#### TASK DESCRIPTION
Return only what lies between the first line of the entries and the line containing "as before. -/", both lines included.

=== SUPPLIED RECORDS ===

-- ==== Sys2Proof/Laws/Flags.lean ====
section
/-! SUPPORT. Laws of the fault collector: which registers a source's assertion can change, and that it is counted. -/
namespace Sys2Proof.Machine

/-! ## Which registers change -/

theorem LaneSt.keepsRegs_refl (rs : List Nat) (L : LaneSt) : L.keepsRegs rs L := fun _ _ => rfl

theorem LaneSt.keepsRegs_trans {rs : List Nat} {L M N : LaneSt} (h : M.keepsRegs rs N) (h1 : L.keepsRegs rs M) : L.keepsRegs rs N :=
  fun a ha => (h a ha).trans (h1 a ha)

/-- An update that leaves the registers alone. -/
theorem LaneSt.keepsRegs_of_regs {rs : List Nat} {L M N : LaneSt} (h : N.regs = M.regs) (h1 : L.keepsRegs rs M) : L.keepsRegs rs N := by
  intro a ha
  rw [← h1 a ha, LaneSt.reg, LaneSt.reg, h]

theorem LaneSt.keepsRegs_setReg {rs : List Nat} {L M : LaneSt} {b : Nat} {v : Word} (hb : covered rs b = true)
    (h1 : L.keepsRegs rs M) : L.keepsRegs rs (M.setReg b v) := by
  intro a ha
  rw [LaneSt.reg_setReg_ne _ _ _ _ (by intro h; subst h; simp [ha] at hb)]
  exact h1 a ha

theorem LaneSt.keepsRegs_wr {rs : List Nat} {L M : LaneSt} {f : Fld} {v : Nat} (hb : covered rs f.addr = true)
    (h1 : L.keepsRegs rs M) : L.keepsRegs rs (M.wr f v) := LaneSt.keepsRegs_setReg hb h1

theorem LaneSt.keepsRegs_ite {rs : List Nat} {c : Prop} [Decidable c] {L M N : LaneSt} (h : L.keepsRegs rs M) (h' : L.keepsRegs rs N) :
    L.keepsRegs rs (if c then M else N) := by
  split <;> assumption

/-- A field of a register that keeps its word reads as before. -/
theorem LaneSt.rd_of_keepsRegs {rs : List Nat} {L M : LaneSt} (h : L.keepsRegs rs M) (f : Fld) (hf : covered rs f.addr = false) :
    M.rd f = L.rd f := by
  rw [LaneSt.rd, LaneSt.rd, h _ hf]

/-- A register of the block `b`. -/
theorem covered_block {rs : List Nat} {a b : Nat} (h : a / 65536 = b) (hl : b < 65536) (hb : rs.contains b = true) :
    covered rs a = true := by
  rw [covered, List.any_eq_true]
  exact ⟨b, by simpa using hb, by simp [hl, h]⟩

/-- Registers named one by one, or by their blocks, in a wider list. -/
theorem covered_mono {rs ss : List Nat} (hs : (rs.all fun r => ss.contains r || (decide (65536 ≤ r) && covered ss r)) = true) {a : Nat}
    (h : covered ss a = false) : covered rs a = false := by
  rw [covered, List.any_eq_false] at h ⊢
  intro r hr
  have hr' := List.all_eq_true.mp hs r hr
  rw [Bool.or_eq_true] at hr'
  rcases hr' with hr' | hr'
  · exact h r (by simpa using hr')
  · rw [Bool.and_eq_true, decide_eq_true_eq] at hr'
    intro hx
    rw [if_neg (by omega)] at hx
    have : a = r := by simpa using hx
    subst this
    have hc := hr'.2
    rw [covered, List.any_eq_true] at hc
    obtain ⟨x, hx1, hx2⟩ := hc
    exact h x hx1 hx2

theorem LaneSt.keepsRegs_mono {rs ss : List Nat} {L M : LaneSt} (h : L.keepsRegs rs M)
    (hs : (rs.all fun r => ss.contains r || (decide (65536 ≤ r) && covered ss r)) = true) : L.keepsRegs ss M :=
  fun a ha => h a (covered_mono hs ha)

theorem LaneSt.zeroClaims_regs (L : LaneSt) (m why : Nat) : L.keepsRegs [0x40030004] (L.zeroClaims m why) := by
  have h : ∀ (i : Nat) (M : LaneSt), M.keepsRegs [0x40030004] (if bitN m i then M.wr (Reg.CLAIM_OF i) 0 else M) := fun i M =>
    keepsRegs_ite (keepsRegs_wr (f := Reg.CLAIM_OF i) (show covered [0x40030004] 0x40030004 = true by decide) (keepsRegs_refl _ _))
      (keepsRegs_refl _ _)
  exact keepsRegs_wr (by decide) (keepsRegs_trans (h 2 _) (keepsRegs_trans (h 1 _) (h 0 _)))

theorem LaneSt.driveCoils_regs (L : LaneSt) (cur : Int) : L.keepsRegs [] (L.driveCoils cur) :=
  keepsRegs_of_regs rfl (keepsRegs_refl _ L)

theorem LaneSt.holdCoils_regs (L : LaneSt) : L.keepsRegs [0x400C0048] L.holdCoils :=
  keepsRegs_trans (keepsRegs_mono (LaneSt.driveCoils_regs _ _) (by decide)) (keepsRegs_wr (by decide) (keepsRegs_refl _ _))

theorem LaneSt.auxAbort_regs (L : LaneSt) (hold : Bool) : L.keepsRegs [0x400C0048, 0x400C0050] (L.auxAbort hold) := by
  unfold LaneSt.auxAbort
  extract_lets run A B _ C
  have hA : L.keepsRegs [0x400C0048, 0x400C0050] A := keepsRegs_wr (by decide) (keepsRegs_wr (by decide) (keepsRegs_refl _ _))
  have hB : L.keepsRegs [0x400C0048, 0x400C0050] B :=
    keepsRegs_ite hA (keepsRegs_trans (keepsRegs_mono A.holdCoils_regs (by decide)) hA)
  have hC : L.keepsRegs [0x400C0048, 0x400C0050] C := keepsRegs_wr (by decide) (keepsRegs_wr (by decide) (keepsRegs_wr (by decide) hA))
  exact keepsRegs_ite (keepsRegs_of_regs (M := B) rfl hB) (keepsRegs_of_regs (M := C) rfl hC)

theorem LaneSt.queueRecord_regs (L : LaneSt) (id d r : Nat) : L.keepsRegs [0x40010020] (L.queueRecord id d r) := by
  unfold LaneSt.queueRecord
  exact keepsRegs_ite (keepsRegs_wr (by decide) (keepsRegs_of_regs rfl (keepsRegs_refl _ L)))
    (keepsRegs_wr (by decide) (keepsRegs_refl _ _))

/-- What a reaction changes. -/
theorem LaneSt.react_regs (L : LaneSt) (id d r : Nat) :
    L.keepsRegs [0x40010020, 0x40030004, 0x400C0048, 0x400C0050] (L.react id d r) := by
  have h2 : ∀ M : LaneSt, M.keepsRegs [0x40010020, 0x40030004, 0x400C0048, 0x400C0050] (M.reactL2 id d) := by
    intro M
    unfold LaneSt.reactL2
    refine keepsRegs_ite ?_ (keepsRegs_refl _ _)
    exact keepsRegs_of_regs rfl (keepsRegs_mono (M.zeroClaims_regs _ 5) (by decide))
  have h3 : ∀ M : LaneSt, M.keepsRegs [0x40010020, 0x40030004, 0x400C0048, 0x400C0050] (M.reactL3 id) := by
    intro M
    unfold LaneSt.reactL3
    exact keepsRegs_of_regs (M := (M.zeroClaims 7 5).auxAbort true) rfl (keepsRegs_trans (keepsRegs_mono (LaneSt.auxAbort_regs _ true) (by decide))
      (keepsRegs_mono (M.zeroClaims_regs 7 5) (by decide)))
  unfold LaneSt.react
  extract_lets x1 A B C D
  have hA : L.keepsRegs [0x40010020, 0x40030004, 0x400C0048, 0x400C0050] A := keepsRegs_of_regs rfl (keepsRegs_refl _ L)
  have hB : L.keepsRegs _ B := keepsRegs_ite (keepsRegs_trans (h2 _) hA) hA
  have hC : L.keepsRegs _ C := keepsRegs_ite (keepsRegs_trans (h3 _) hB) hB
  have hD : L.keepsRegs _ D := keepsRegs_ite (keepsRegs_of_regs rfl hC) hC
  exact keepsRegs_ite (keepsRegs_trans (keepsRegs_mono (LaneSt.queueRecord_regs _ _ _ _) (by decide)) hD) hD

theorem LaneSt.latchFirst_regs (L : LaneSt) (id d r : Nat) :
    L.keepsRegs [0x40010000, 0x40010004, 0x40010008, 0x4001000C] (L.latchFirst id d r) := by
  unfold LaneSt.latchFirst
  exact keepsRegs_ite (keepsRegs_wr (by decide) (keepsRegs_refl _ _))
    (keepsRegs_wr (by decide) (keepsRegs_wr (by decide) (keepsRegs_wr (by decide) (keepsRegs_wr (by decide)
      (keepsRegs_wr (by decide) (keepsRegs_wr (by decide) (keepsRegs_refl _ _)))))))

/-- The class's registers lie in the collector's block. -/
theorem fcCnt_covered {rs : List Nat} {c : Nat} (h : c < 256) (hb : rs.contains 0x4001 = true) :
    covered rs (0x40010000 + (0x40 + 4 * c)) = true := covered_block (b := 0x4001) (by omega) (by decide) hb

theorem LaneSt.openClass_regs (L : LaneSt) (c r : Nat) (h : c < 256) : L.keepsRegs [0x4001] (L.openClass c r) := by
  have hb : ([0x4001] : List Nat).contains 0x4001 = true := by decide
  unfold LaneSt.openClass
  have h0 : covered [0x4001] 0x40010000 = true := by decide
  exact keepsRegs_wr h0 (keepsRegs_wr (fcCnt_covered h hb) (keepsRegs_wr h0 (keepsRegs_refl _ _)))

theorem LaneSt.raiseAt_regs (L : LaneSt) (id d lv : Nat) (h : id < 65536) : L.keepsRegs faultRegs (L.raiseAt id d lv) := by
  have hc : id / 256 < 256 := by omega
  have h0 : L.keepsRegs faultRegs (L.incSat (Reg.FC_CNT_COUNT (id / 256))) :=
    keepsRegs_wr (fcCnt_covered hc (by decide)) (keepsRegs_refl _ _)
  have hl : ∀ (M : LaneSt) (r : Nat), M.keepsRegs faultRegs (M.latchFirst id d r) := fun M r =>
    keepsRegs_mono (M.latchFirst_regs id d r) (by decide)
  have ho : ∀ (M : LaneSt) (r : Nat), M.keepsRegs faultRegs (M.openClass (id / 256) r) := fun M r =>
    keepsRegs_mono (M.openClass_regs _ r hc) (by decide)
  have hr : ∀ (M : LaneSt) (r : Nat), M.keepsRegs faultRegs (M.react id d r) := fun M r =>
    keepsRegs_mono (M.react_regs id d r) (by decide)
  unfold LaneSt.raiseAt
  refine keepsRegs_ite h0 ?_
  split
  exact keepsRegs_ite (keepsRegs_trans (hr _ _) (keepsRegs_trans (ho _ _) (keepsRegs_trans (hl _ _) h0)))
    (keepsRegs_trans (hl _ _) h0)

/-- A source's assertion changes no register but the collector's, CLM_PRESENT, AUX_STAT and AUX_VEL. -/
theorem LaneSt.assert_regs (L : LaneSt) (id d : Nat) (h : id < 65536) : L.keepsRegs faultRegs (L.assert id d) := by
  unfold LaneSt.assert
  exact keepsRegs_ite (keepsRegs_wr (fcCnt_covered (by omega) (by decide)) (keepsRegs_refl _ _)) (L.raiseAt_regs _ _ _ h)

theorem LaneSt.raise_regs (L : LaneSt) (id d : Nat) (h : id < 65536) : L.keepsRegs faultRegs (L.raise id d) := by
  unfold LaneSt.raise
  exact keepsRegs_ite (keepsRegs_refl _ _) (L.assert_regs _ _ h)

theorem LaneSt.raiseIf_regs (L : LaneSt) (b : Bool) (id d : Nat) (h : id < 65536) : L.keepsRegs faultRegs (L.raiseIf b id d) := by
  unfold LaneSt.raiseIf
  exact keepsRegs_ite (L.raise_regs id d h) (keepsRegs_refl _ _)

/-! ## That it is counted -/

theorem LaneSt.raiseAt_count (L : LaneSt) (id d lv : Nat) (h : id < 65536) :
    (L.raiseAt id d lv).rd (Reg.FC_CNT_COUNT (id / 256)) = min (L.rd (Reg.FC_CNT_COUNT (id / 256)) + 1) 4095 := by
  have hc : id / 256 < 256 := by omega
  generalize hcc : id / 256 = c at *
  have h0 : (L.incSat (Reg.FC_CNT_COUNT c)).rd (Reg.FC_CNT_COUNT c) = min (L.rd (Reg.FC_CNT_COUNT c) + 1) 4095 := by
    rw [LaneSt.incSat, LaneSt.rd_wr_self _ _ _ (by simp)]
    change min (L.rd (Reg.FC_CNT_COUNT c) + 1) (2 ^ 12 - 1) % 2 ^ 12 = _
    omega
  have hl : ∀ (M : LaneSt) (r : Nat), (M.latchFirst id d r).rd (Reg.FC_CNT_COUNT c) = M.rd (Reg.FC_CNT_COUNT c) := fun M r =>
    LaneSt.rd_of_keepsRegs (M.latchFirst_regs id d r) _ (by
      simp only [covered, List.any_eq_false, List.mem_cons, List.not_mem_nil, or_false]
      rintro x (rfl | rfl | rfl | rfl) <;> simp <;> omega)
  have ho : ∀ (M : LaneSt) (r : Nat), (M.openClass c r).rd (Reg.FC_CNT_COUNT c) = M.rd (Reg.FC_CNT_COUNT c) := by
    intro M r
    unfold LaneSt.openClass LaneSt.put
    rw [LaneSt.rd_wr_apart _ _ _ _ (by simp), LaneSt.rd_wr_apart _ _ _ _ (by simp), LaneSt.rd_wr_apart _ _ _ _ (by simp)]
  have hr : ∀ (M : LaneSt) (r : Nat), (M.react id d r).rd (Reg.FC_CNT_COUNT c) = M.rd (Reg.FC_CNT_COUNT c) := fun M r =>
    LaneSt.rd_of_keepsRegs (M.react_regs id d r) _ (by
      simp only [covered, List.any_eq_false, List.mem_cons, List.not_mem_nil, or_false]
      rintro x (rfl | rfl | rfl | rfl) <;> simp <;> omega)
  unfold LaneSt.raiseAt
  rw [hcc]
  dsimp only
  split
  · exact h0
  · split
    · rw [hr, ho, hl, h0]
    · rw [hl, h0]

/-- A source's assertion is counted (R298), unless its line has failed (R290). -/
theorem LaneSt.raise_reported (L : LaneSt) (id d : Nat) (h : id < 65536) : L.reported (L.raise id d) id d := by
  unfold LaneSt.reported LaneSt.raise
  split
  · rfl
  · unfold LaneSt.assert
    split
    · rw [LaneSt.incSat, LaneSt.rd_wr_self _ _ _ (by simp)]
      change min (L.rd (Reg.FC_CNT_CONSEQ (id / 256)) + 1) (2 ^ 12 - 1) % 2 ^ 12 = _
      omega
    · exact L.raiseAt_count id _ _ h

end Sys2Proof.Machine
end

===

#### YOUR SOLUTION
-- ==== Sys2Proof/Laws/Flags.lean ====
section
/-! SUPPORT. Laws of the fault collector: which registers a source's assertion can change, and that it is counted. -/
namespace Sys2Proof.Machine

/-! ## Which registers change -/

theorem LaneSt.keepsRegs_refl (rs : List Nat) (L : LaneSt) : L.keepsRegs rs L := fun _ _ => rfl

theorem LaneSt.keepsRegs_trans {rs : List Nat} {L M N : LaneSt} (h : M.keepsRegs rs N) (h1 : L.keepsRegs rs M) : L.keepsRegs rs N :=
  fun a ha => (h a ha).trans (h1 a ha)

/-- An update that leaves the registers alone. -/
theorem LaneSt.keepsRegs_of_regs {rs : List Nat} {L M N : LaneSt} (h : N.regs = M.regs) (h1 : L.keepsRegs rs M) : L.keepsRegs rs N := by
  intro a ha
  rw [← h1 a ha, LaneSt.reg, LaneSt.reg, h]

theorem LaneSt.keepsRegs_setReg {rs : List Nat} {L M : LaneSt} {b : Nat} {v : Word} (hb : covered rs b = true)
    (h1 : L.keepsRegs rs M) : L.keepsRegs rs (M.setReg b v) := by
  intro a ha
  rw [LaneSt.reg_setReg_ne _ _ _ _ (by intro h; subst h; simp [ha] at hb)]
  exact h1 a ha

theorem LaneSt.keepsRegs_wr {rs : List Nat} {L M : LaneSt} {f : Fld} {v : Nat} (hb : covered rs f.addr = true)
    (h1 : L.keepsRegs rs M) : L.keepsRegs rs (M.wr f v) := LaneSt.keepsRegs_setReg hb h1

theorem LaneSt.keepsRegs_ite {rs : List Nat} {c : Prop} [Decidable c] {L M N : LaneSt} (h : L.keepsRegs rs M) (h' : L.keepsRegs rs N) :
    L.keepsRegs rs (if c then M else N) := by
  split <;> assumption

/-- A field of a register that keeps its word reads as before. -/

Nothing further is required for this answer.